What School- Imagined Scenario 1
On a school tour we see many wonders: two jeanless teens, toilets without seats, poems by Diane di Prima on a desk, a male teacher with purple nail polish and lipstick, curly hair tufts in the hallway from a catfight. Yes, gentrification has yet to suck all the juice out of the Bronx. In this tooth-n-claw high school, girls of grit and boys of gumption calculate sine and cosine, and could easily describe the three branches of government, even though they deem the high bench supremely unjust. These kids aren’t waiting for anyone to tell them how to deal with corruption, ecocide and gloom. Armed with the city’s 49 most common profanities, they are on an express train to adult responsibility and the American dream, or maybe nightmare. En route they will frolic and rap while shredding their jeans and knotting their laces in an utterly original fashion.

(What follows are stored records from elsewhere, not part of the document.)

-- ==== Sys2Proof/Tests/Slice0.lean ====
section
/-! SUPPORT. The model's own tests: worked examples of the manual, ill-formed commands that the check refuses, and for each
statement with hypotheses a state and operands that meet them. A witness takes the hypotheses of its statement word for
word, at values where its clauses meet. -/

set_option maxRecDepth 100000
set_option Elab.async false
set_option linter.unusedVariables false

namespace Sys2Proof.Tests

open Sys2Proof Sys2Proof.Machine

/-! ### States and operands of the tests -/

/-- The device in full service, its frames optical and every receiver in lock. -/
def awake : State where
  start := { step := 9, service := allUnits, serviceSince := some 0 }
  frame := { ticks := .optical, firstSent := true, optical := true,
             receivers := (List.range 12).map (fun t => (t, { locked := true, everLocked := true, optical := true })) }
  clk := { running := true, aligned := List.range 12 }
  spad := { powered := (List.range 144).map (fun k => (k, true)), ready := (List.range 144).map (fun k => (k, true)) }

/-- A manager on the management port. -/
def manager (seq : BitVec 16) : Req := { requester := .udp 0xFD00 0x7000, seq := seq }

/-- One tower's receiver as given. -/
def withReceiver (t : Nat) (r : Receiver) (s : State) : State := { s with frame.receivers := [(t, r)] }

/-- Bytes with fields written at their places. -/
def fields (length : Nat) (fs : List (Nat × Nat × Nat)) : Bytes :=
  fs.foldl (fun b f => overlay b f.1 (leBytes f.2.1 f.2.2)) (zeros length)

/-- An image of towers 0 and 1: task 0 on tower 0, task 1 on tower 1, one unconditional edge between them, one router
group of one expert on tower 0, one phase, the save mask of bank 0, and a light-summed slot from tower 0 to tower 1. -/
def smallImage : Bytes := fields 0x300 [(0x06, 1, 1), (0x10, 2, 3), (0x18, 4, 0x140), (0x20, 4, 0x180), (0x24, 4, 0x40), (0x28, 2, 2),
  (0x2C, 4, 1), (0x30, 4, 0xC0), (0x34, 4, 0x100), (0x44, 2, 1), (0x48, 1, 1), (0x58, 4, 0x260), (0x60, 2, 1),
  (0x80, 2, 1), (0x82, 1, 0x10), (0x84, 2, 1), (0x88, 1, 1), (0x8A, 2, 1), (0x98, 4, 0x280), (0xC6, 2, 1),
  (0x101, 1, 1), (0x102, 1, 1), (0x104, 2, 1), (0x143, 1, 1), (0x144, 2, 3), (0x14C, 4, 0x180), (0x150, 4, 0x30), (0x154, 2, 1), (0x170, 8, 0x2FF00000000000),
  (0x180, 8, 1), (0x2C0, 4, 0x4200B000), (0x2D4, 4, 0x80000000)]

/-- A region table whose entry 0 lets every partition read and write the first 32,768 blocks. -/
def openTable : Bytes := (fields 16 [(0, 1, 0x3D), (4, 2, 0xFFF), (12, 4, 0x8000)])

/-- Partition 0 of towers 0 and 1, with an open region table on tower 0 and no read-coherent region. -/
def twoTowers : Tab Bytes :=
  [(0x340002, [0x00, 0xFF, 0xFF, 0xFF, 0xFF, 0xFF, 0, 0]), (0x389001, zeros 8), (0x601001, openTable)]

/-- Partition 0 with a graph loaded, its queue set enabled and one entry fetched. -/
def loaded (e : BitVec 512) : State := { awake with
  dict := twoTowers
  parts := { graphs := [{ partition := 0, slot := 0, handle := 1, image := smallImage }] }
  host := { queues := [(0, { enabled := true, cqSize := 4, fetched := [(5, e)] })] } }

/-- A run of that graph. -/
def aRun : Run := { partition := 0, id := 9, handle := 1, state := .running, tasks := freshTasks smallImage }

/-- That graph with one run. -/
def runs (r : Run) (e : BitVec 512) : State := { loaded e with
  parts := { graphs := [{ partition := 0, slot := 0, handle := 1, image := smallImage }], runs := [r] } }

/-- Partition 0 of tower 0, its queue set enabled, an image on its way. -/
def loading (image : Bytes) : State := { awake with
  dict := [(0x340002, [0xF0, 0xFF, 0xFF, 0xFF, 0xFF, 0xFF, 0, 0])]
  parts := { loads := [{ partition := 0, address := 0, length := image.length }] }
  host := { queues := [(0, { enabled := true, cqSize := 4 })] } }

/-- A descriptor: operation, flags, source, destination, bytes of a row, rows, third address and kind. -/
def descriptor (op flags source dest rowBytes rows aux kind : Nat) : BitVec 512 :=
  BitVec.ofNat 512 (op + 2 ^ 8 * flags + 2 ^ 48 * kind + 2 ^ 64 * source + 2 ^ 128 * dest + 2 ^ 192 * rowBytes + 2 ^ 224 * rows +
    2 ^ 320 * aux)

/-- A run whose task 0 runs. -/
def busyRun : Run := { aRun with tasks := [(0, { phase := .running }), (1, { counter := 1 })] }

/-- The graph with that run, a few scratchpad bytes, and page 0 cached as DRAM address 0. -/
def busy : State := { runs busyRun 0 with
  spad := { awake.spad with bytes := [(0, some 1), (1, some 2), (0x100, some 9), (0x300, some 3)] }
  dma := { leaves := [(0, [{ partition := 0, level := 0, page := 0, entry := 0x1F }])] } }

/-- A descriptor in the queue of engine 3 of tower 0. -/
def queued (d : Desc) (s : State) : State := { s with dma.queues := [(3, [d])] }

/-- A FILL of the line at device virtual address 64. -/
def fillDesc : Desc := { raw := descriptor 2 0 0 64 64 1 0 0, partition := 0, run := 9, state := .active }

/-- A fault record of that run. -/
def aRecord : FaultRecord := { partition := 0, tag := 5, address := 64, cause := 1, kind := .write, level := 0, tower := 0, cluster := 0,
                               engine := 3, opcode := 2, run := 9, task := 0, remote := 0, stamp := 0, attached := 1 }

/-- A line of 64 bytes. -/
def aLine (b : Byte) : Bytes := List.replicate 64 b

/-- One link as given. -/
def withLink (n : Nat) (r : LinkRec) (s : State) : State := { s with lanes.links := [(n, r)] }

/-- A control flit with neither an acknowledgement nor a Nak. -/
def ctrlFlit (code width step : Nat) : Bytes := mkFlit 2 0 0 0 0xFFFF (controlData code width 0 0 step)

/-- A group of a vertical bundle with its CRC. -/
def group (head : Nat) (seq ack : Nat) : Bytes :=
  let body := padTo 0x218 (leBytes 8 head ++ leBytes 2 seq ++ leBytes 2 ack)
  body ++ leBytes 4 (crc32 body).toNat

/-- A packet for package 5 at port 0, from tower 3 of package 7, job 9. -/
def rackHeader (kind code : Nat) (tag : BitVec 16) (atomic : Nat) : BitVec 256 :=
  let f : FabricHeader := {
    kind := kind
    channel := channelOf kind
    dest := 5
    source := 7
    sourceTower := if isRequest kind then 3 else 0
    engine := 3
    code := code
    tag := tag
    job := 9
    address := 64
    enables := if kind = 7 then 4 else if kind = 2 then 0xFF else 0
    atomic := atomic }
  writeHeader f

/-- Package 5 with port 0 up, job 9 bound to partition 0, and package 7 behind port 0. -/
def rack : State := { withLink 0 { state := 2, locked := true, up := true } awake with
  dict := [(0x340002, [0x00, 0xFF, 0xFF, 0xFF, 0xFF, 0xFF, 0, 0]), (0x500001, [5, 0x80]),
    (0x500002, [0xFF, 0xFF, 0xFF, 0xFF, 0xFF, 0xFF, 0xFF, 0xF0]), (0x504001, [9, 0, 1, 0, 0, 0, 0, 0]), (0x601001, openTable)] }

/-- An outstanding request of engine 3 of tower 0 to package 7. -/
def asked (kind : Nat) : FabricReq :=
  let f : FabricHeader := {
    kind := kind
    channel := channelOf kind
    dest := 7
    source := 5
    engine := 3
    tag := 9
    job := 9
    address := 64 }
  { tower := 0, engine := 3, tag := 9, packet := { header := writeHeader f }, target := 7, job := 9, firstSend := 0, deadline := 1000 }

/-- A descriptor that waits for it. -/
def rackDesc (op len : Nat) : Desc :=
  let raw := descriptor op (if op = 6 then 0 else 4) 0x40 0x80 len 1 (if op = 6 then 0x300 else 0) 0
  { raw := raw, partition := 0, run := 9, state := .active, wait := .fabric 9, len := len, place := 0 }

/-- That descriptor, its request and its run. -/
def rackBusy (op len kind : Nat) : State := { queued (rackDesc op len) rack with
  parts := busy.parts, fab.outstanding := [asked kind] }

/-- A package of a pair, TW up. -/
def pair (t : Twin) : State := { withLink 8 { state := 2, locked := true, up := true } awake with twin := t }

/-- A twin packet from a partner in a state, at epoch 1 and stamp 0. -/
def token (kind state : Nat) (payload : Bytes) : Bytes :=
  leBytes 1 kind ++ leBytes 1 state ++ leBytes 2 1 ++ leBytes 4 payload.length ++ zeros 8 ++ payload

/-- What the partner says of itself: the same graph length, this capability list, and home role primary. -/
def partnerFacts (capabilities : Bytes) : TwinFacts where
  lengthCode := 2
  capabilities := capabilities
  homeRole := 1
  serial := []
  packageId := none

/-- The host link up on port A, queue set 0 and the functions as given, with page 0 of tower 0 cached as `leaf`. -/
def hosted (q : QueueSet) (leaf : BitVec 64) : State := { awake with
  dict := twoTowers
  dma := { leaves := [(0, [{ partition := 0, level := 0, page := 0, entry := leaf }])] }
  host := { released := [(0, true)], up := [(0, true)], queues := [(0, q)] } }

/-- Diodes that all read the same are sound. -/
theorem sound_replicate {s : State} (x : Int) (h : inDiodeRange x = true) (hd : s.pow.diodes = []) :
    ∀ i, i < 44 → SoundSample (List.replicate 44 x) none s i := by
  intro i hi
  have hl : diode s i = {} := by unfold diode; rw [hd]; rfl
  refine ⟨by rw [hl], by rw [hl], x, by rw [List.getElem?_replicate, if_pos hi], h, ?_, ?_⟩
  · intro y hy; rw [hl] at hy; cases hy
  · intro j z hz _
    rw [List.getElem?_replicate] at hz
    split at hz
    · cases hz; simp
    · cases hz

/-- So are those beside one that reads out of range. -/
theorem sound_beside {s : State} (hd : s.pow.diodes = []) : ∀ j, j < 44 → j ≠ 3 →
    SoundSample ((List.replicate 44 600).set 3 2000) (some 3) s j ∧
      ∀ y, ((List.replicate 44 (600 : Int)).set 3 2000)[j]? = some y → y ≤ 900 := by
  have at_ : ∀ j z, ((List.replicate 44 (600 : Int)).set 3 2000)[j]? = some z → j ≠ 3 → z = 600 := by
    intro j z hz hj
    rw [List.getElem?_set, if_neg (Ne.symm hj), List.getElem?_replicate] at hz
    split at hz
    · cases hz; rfl
    · cases hz
  intro j hj h3
  have hl : diode s j = {} := by unfold diode; rw [hd]; rfl
  refine ⟨⟨by rw [hl], by rw [hl], 600, ?_, by decide, ?_, ?_⟩, ?_⟩
  · rw [List.getElem?_set, if_neg (Ne.symm h3), List.getElem?_replicate, if_pos hj]
  · intro y hy; rw [hl] at hy; cases hy
  · intro k z hz hk
    have : z = 600 := at_ k z hz (fun e => hk (by rw [e]))
    subst this; decide
  · intro y hy; rw [at_ j y hy h3]; decide

/-- A command answers a next state of which `f` holds. -/
def after (o : Host.Outcome State Fault Refusal) (f : State → Bool) : Bool := match o with
  | .next t => f t
  | _ => false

How dare the pundits critique the flavorful, wide-ranging learning offered here? The staredown, the shrug, the finger snap, the cold shoulder: surely these rhetorical weapons of gesture could match the Shakespeare quotation and earnest subservience of their Manhattan counterparts. Flipping the script in word and on paper, these kids were precociously adept in reshaping reality to allow them to slip through the cracks. Hurtling uptown in a one-eyed subway train, they break and turn on bars and handholds, their kicks brushing passenger noses and caps. They love, love, love— energy rays streaming trails from every limb. Their life and death rush at them – a firehose of possibility and nothingness.